== Exercise data
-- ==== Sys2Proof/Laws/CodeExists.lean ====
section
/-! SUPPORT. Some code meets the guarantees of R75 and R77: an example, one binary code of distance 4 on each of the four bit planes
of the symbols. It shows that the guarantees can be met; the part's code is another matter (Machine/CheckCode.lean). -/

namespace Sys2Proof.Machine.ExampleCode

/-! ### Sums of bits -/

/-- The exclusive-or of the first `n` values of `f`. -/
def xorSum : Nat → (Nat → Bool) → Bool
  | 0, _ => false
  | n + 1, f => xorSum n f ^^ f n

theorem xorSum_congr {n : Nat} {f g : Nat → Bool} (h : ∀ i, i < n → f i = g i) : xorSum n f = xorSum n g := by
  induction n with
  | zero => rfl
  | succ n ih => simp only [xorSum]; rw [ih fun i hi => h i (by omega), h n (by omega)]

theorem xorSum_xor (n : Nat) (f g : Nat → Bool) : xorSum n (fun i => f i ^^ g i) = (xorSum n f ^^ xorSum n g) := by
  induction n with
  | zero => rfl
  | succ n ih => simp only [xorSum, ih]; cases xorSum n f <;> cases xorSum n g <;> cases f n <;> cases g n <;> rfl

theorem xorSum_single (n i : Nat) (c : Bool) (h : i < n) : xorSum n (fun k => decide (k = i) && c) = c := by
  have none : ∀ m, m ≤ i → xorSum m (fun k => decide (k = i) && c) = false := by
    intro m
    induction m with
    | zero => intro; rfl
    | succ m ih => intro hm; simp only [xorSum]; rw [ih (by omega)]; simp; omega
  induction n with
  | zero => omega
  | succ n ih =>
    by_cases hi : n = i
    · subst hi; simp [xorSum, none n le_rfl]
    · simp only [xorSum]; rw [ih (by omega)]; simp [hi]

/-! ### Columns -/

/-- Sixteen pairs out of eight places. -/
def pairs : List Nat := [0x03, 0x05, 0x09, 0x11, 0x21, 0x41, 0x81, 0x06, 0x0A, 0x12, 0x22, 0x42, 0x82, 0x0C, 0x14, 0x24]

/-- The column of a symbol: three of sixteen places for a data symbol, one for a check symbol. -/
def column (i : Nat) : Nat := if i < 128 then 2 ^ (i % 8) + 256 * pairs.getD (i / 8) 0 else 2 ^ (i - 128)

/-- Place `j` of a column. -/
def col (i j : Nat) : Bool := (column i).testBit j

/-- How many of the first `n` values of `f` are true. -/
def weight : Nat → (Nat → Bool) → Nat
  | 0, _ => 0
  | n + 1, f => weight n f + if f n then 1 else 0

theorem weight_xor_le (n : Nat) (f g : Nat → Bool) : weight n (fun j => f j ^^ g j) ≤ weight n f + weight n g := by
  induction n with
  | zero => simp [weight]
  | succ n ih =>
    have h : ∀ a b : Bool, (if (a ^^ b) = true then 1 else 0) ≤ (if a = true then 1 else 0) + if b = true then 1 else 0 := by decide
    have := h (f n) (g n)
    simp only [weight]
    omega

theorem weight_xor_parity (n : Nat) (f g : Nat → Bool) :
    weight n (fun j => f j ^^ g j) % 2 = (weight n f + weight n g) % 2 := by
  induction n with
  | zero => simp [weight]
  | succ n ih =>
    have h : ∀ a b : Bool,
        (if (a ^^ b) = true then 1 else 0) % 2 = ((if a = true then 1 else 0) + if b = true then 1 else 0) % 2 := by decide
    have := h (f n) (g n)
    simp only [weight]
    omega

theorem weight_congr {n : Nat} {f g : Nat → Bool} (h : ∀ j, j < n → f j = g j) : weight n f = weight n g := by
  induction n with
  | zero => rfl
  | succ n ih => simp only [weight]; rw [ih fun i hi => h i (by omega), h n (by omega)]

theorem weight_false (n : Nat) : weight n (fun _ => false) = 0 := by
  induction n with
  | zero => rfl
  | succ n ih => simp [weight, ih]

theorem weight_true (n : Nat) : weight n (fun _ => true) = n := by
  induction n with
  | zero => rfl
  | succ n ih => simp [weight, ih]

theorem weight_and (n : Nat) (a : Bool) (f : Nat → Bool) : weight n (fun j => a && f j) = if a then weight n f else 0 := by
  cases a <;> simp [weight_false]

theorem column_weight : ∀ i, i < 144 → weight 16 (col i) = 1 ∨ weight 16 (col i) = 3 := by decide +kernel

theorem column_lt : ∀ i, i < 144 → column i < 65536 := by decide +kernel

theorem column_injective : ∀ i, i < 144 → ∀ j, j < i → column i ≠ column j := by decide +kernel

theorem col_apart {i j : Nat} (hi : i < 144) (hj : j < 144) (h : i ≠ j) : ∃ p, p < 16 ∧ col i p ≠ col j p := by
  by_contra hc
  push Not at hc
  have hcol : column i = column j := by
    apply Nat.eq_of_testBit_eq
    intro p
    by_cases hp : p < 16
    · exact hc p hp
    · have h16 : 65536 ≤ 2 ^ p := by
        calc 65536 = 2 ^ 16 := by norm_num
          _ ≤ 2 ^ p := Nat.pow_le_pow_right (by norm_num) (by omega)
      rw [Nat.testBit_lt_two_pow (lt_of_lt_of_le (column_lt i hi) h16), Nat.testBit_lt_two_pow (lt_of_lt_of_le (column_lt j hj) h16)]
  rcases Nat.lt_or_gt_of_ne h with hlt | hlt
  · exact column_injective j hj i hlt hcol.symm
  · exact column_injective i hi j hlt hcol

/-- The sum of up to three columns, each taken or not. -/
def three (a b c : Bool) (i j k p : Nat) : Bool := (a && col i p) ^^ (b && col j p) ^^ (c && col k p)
====
#### Exercise goal:
Each line from the one that contains "rcases Nat.lt_or_gt_of_ne h with hlt | hlt" through the end of the material above should be returned exactly, and nothing else.

#### Result:
  rcases Nat.lt_or_gt_of_ne h with hlt | hlt
  · exact column_injective j hj i hlt hcol.symm
  · exact column_injective i hi j hlt hcol

/-- The sum of up to three columns, each taken or not. -/
def three (a b c : Bool) (i j k p : Nat) : Bool := (a && col i p) ^^ (b && col j p) ^^ (c && col k p)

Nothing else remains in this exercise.